Exercise brief — Retype the material exactly, ending with the line containing "there with both".
'''
-- ==== Sys2Proof/Machine/Dispatch.lean ====
section
/-! DEFINITION. Sys2Proof/Machine/Dispatch.lean: the meaning of every constructor, one direct call each. -/

namespace Sys2Proof.Machine
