-- ==== Sys2Proof/Certificates/Slice0/Obligations.lean ====
section
/-! DEFINITION. Sys2Proof/Certificates/Slice0/Obligations.lean: the statements for the provers. Each docstring names the rules of spec/ it
formalises; c is the gang that issues, h the guard field of its word. -/

open Sys2Proof Sys2Proof.Machine

/-- (R33, R34, R82, R139, R142, R143, R145, R247, R338) Ending an issue changes groups and cores alone; of a group only its warps; of the
issuing warp, beside slices, C-strand queues, marks and causes raised, only what waits for the issue and the record of what its locations held;
of every other warp nothing but those; of a core only event counters and the front end of the strand, which the issue occupies.
A slice of the issuing gang for which nothing ends goes on exactly where the instruction sends it. Where the not-taken arm ends (no active lane,
or the PC at the reconvergence point), the pending arm runs; where the last arm ends, the slice stands at the reconvergence point with the
join's mask and the tag that a REJOIN of the arms set, else the enclosing arm's; where both arms hold lanes and their tags differ, 0x22 is raised
there with both tags in AUX, lower tag low, and the strand stops; where every lane of a loop has gone, those that waited go on behind its BRD.
(The model's own readings in it: log 13, 30, 63.) -/
def Obligations.IssueEnds : Prop :=
  (∀ (c : Ctx) (h : Hdr) (upd : Nat → Slice → Slice) (s : State) (w : Warp), w.key = c.iss.w →
    let t := c.finish h upd s w
    { t with groups := s.groups, cores := s.cores } = s ∧
    t.groups.map Group.shell = s.groups.map Group.shell ∧
    (∀ k, k ≠ c.iss.w → (t.warp? k).map Warp.rest = (s.warp? k).map Warp.rest) ∧
    (t.warp? c.iss.w).map Warp.rest = (s.warp? c.iss.w).map (fun _ => ({ w.modStrand c.iss.strand fun u =>
      { u with parked := h.sw, walking := [], walk := [], midway := false, first := false, pops := u.pops.filter (·.1 != c.iss.gang) } with
      past := c.snap :: w.past } : Warp).rest) ∧
    (∀ d n, (t.core d n).shell =
      if c.grp.die = d ∧ c.grp.core = n then
        (match c.iss.strand with
         | .c => { (s.core d n).shell with feUntil := s.now + w.width / 16, feDom := c.grp.dom, lastC := some c.iss.w }
         | .a => { (s.core d n).shell with aUntil := s.now + w.width / 16, lastA := some c.iss.w })
      else (s.core d n).shell)) ∧
  (∀ (c : Ctx) (h : Hdr) (upd : Nat → Slice → Slice) (s : State) (w : Warp) (i : Nat), w.key = c.iss.w → (s.warp? c.iss.w).isSome →
    i ∈ c.slices → c.slices.Nodup → i < (w.strand c.iss.strand).slices.length →
    let sl := upd i ((w.strand c.iss.strand).slice i)
    let t := c.finish h upd s w
    sl.live ≠ 0 → sl.hold = .none →
    (sl.goesOn = true → t.sliceIs c i sl) ∧
    (∀ rcv mask pc r m ot os nt rest, sl.stack = .pending rcv mask pc :: .join r m ot os nt :: rest → sl.base < sl.stack.length →
      (sl.active = 0 ∨ sl.pc = rcv) →
      let sl' : Slice := { sl with
        pc := pc, active := mask &&& sl.live, tag := 0, tagSet := false, stack := .join r m ot os (some ⟨sl.tag, sl.tagSet, sl.active != 0⟩) :: rest }
      sl'.goesOn = true → t.sliceIs c i sl') ∧
    (∀ rcv mask ot os nt rest, sl.stack = .join rcv mask ot os (some nt) :: rest → sl.base < sl.stack.length → (sl.active = 0 ∨ sl.pc = rcv) →
      let tag : Byte × Bool := if nt.held && nt.set then (nt.tag, true) else if sl.active != 0 && sl.tagSet then (sl.tag, true) else (ot, os)
      let sl' : Slice := { sl with pc := rcv, active := mask &&& sl.live, stack := rest, tag := tag.1, tagSet := tag.2 }
      ((nt.held = true ∧ sl.active ≠ 0 → nt.tag = sl.tag) → sl'.goesOn = true → t.sliceIs c i sl') ∧
      (nt.held = true ∧ sl.active ≠ 0 ∧ nt.tag ≠ sl.tag →
        (∃ x b, t.sliceIs c i { sl' with tag := x, tagSet := b }) ∧
        ∃ w' r, t.warp? c.iss.w = some w' ∧ r ∈ w'.pending ∧ (w'.strand c.iss.strand).stopped = true ∧ r.code = 0x22 ∧ r.slice = i ∧
          r.strand = c.iss.strand ∧ r.pc = rcv ∧ r.aux = min nt.tag.toNat sl.tag.toNat + 256 * max nt.tag.toNat sl.tag.toNat)) ∧
    (∀ at_ mask rest, sl.stack = .loop at_ mask :: rest → sl.base < sl.stack.length → sl.active = 0 →
      let sl' : Slice := { sl with pc := at_ + 1, active := mask &&& sl.live, stack := rest }
      sl'.goesOn = true → t.sliceIs c i sl'))

/-- (R106, R108, R111 to R130, R134 to R138) The 37 integer and logic rows, the 30 floating-point, special-function and conversion rows, the
cross-lane rows, MOV and MOVI complete with the result their tables give.
Completion said for: iadd, isub, imul, imulh, imad, idiv, irem, imin, imax, iabs, ineg, icmp, andBits, orBits, xorBits, notBits, shl, shr, sar,
rot, popc, clz, brev, bfx, bfi, sel, selh, iaddImm, imulImm, andBitsImm, orBitsImm, xorBitsImm, shlImm, shrImm, sarImm, iminImm, imaxImm, fadd,
fsub, fmul, ffma, fmin, fmax, fabs, fneg, fcmp, frnd, fclass, fdiv, fsqrt, faddImm, fmulImm, fminImm, fmaxImm, rcp, rsq, ex2, lg2, sin, cos, tanh,
sigm, cvt, qnt, dqnt, pack, unpk, shfl, vote, wred, wscan, matchLanes, bcast, mov, movi.
(The model's own readings in it: log 7, 16, 27, 29, 71.) -/
def Obligations.LaneRowsComplete : Prop :=
  (LaneRowCompletes intOp) ∧
  (LaneRowCompletes floatOp) ∧
  (LaneRowCompletes crossOp)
'''
Exercise answer —
-- ==== Sys2Proof/Machine/Dispatch.lean ====
section
/-! DEFINITION. Sys2Proof/Machine/Dispatch.lean: the meaning of every constructor, one direct call each. -/

namespace Sys2Proof.Machine
-- ==== Sys2Proof/Certificates/Slice0/Obligations.lean ====
section
/-! DEFINITION. Sys2Proof/Certificates/Slice0/Obligations.lean: the statements for the provers. Each docstring names the rules of spec/ it
formalises; c is the gang that issues, h the guard field of its word. -/

open Sys2Proof Sys2Proof.Machine

/-- (R33, R34, R82, R139, R142, R143, R145, R247, R338) Ending an issue changes groups and cores alone; of a group only its warps; of the
issuing warp, beside slices, C-strand queues, marks and causes raised, only what waits for the issue and the record of what its locations held;
of every other warp nothing but those; of a core only event counters and the front end of the strand, which the issue occupies.
A slice of the issuing gang for which nothing ends goes on exactly where the instruction sends it. Where the not-taken arm ends (no active lane,
or the PC at the reconvergence point), the pending arm runs; where the last arm ends, the slice stands at the reconvergence point with the
join's mask and the tag that a REJOIN of the arms set, else the enclosing arm's; where both arms hold lanes and their tags differ, 0x22 is raised
there with both tags in AUX, lower tag low, and the strand stops; where every lane of a loop has gone, those that waited go on behind its BRD.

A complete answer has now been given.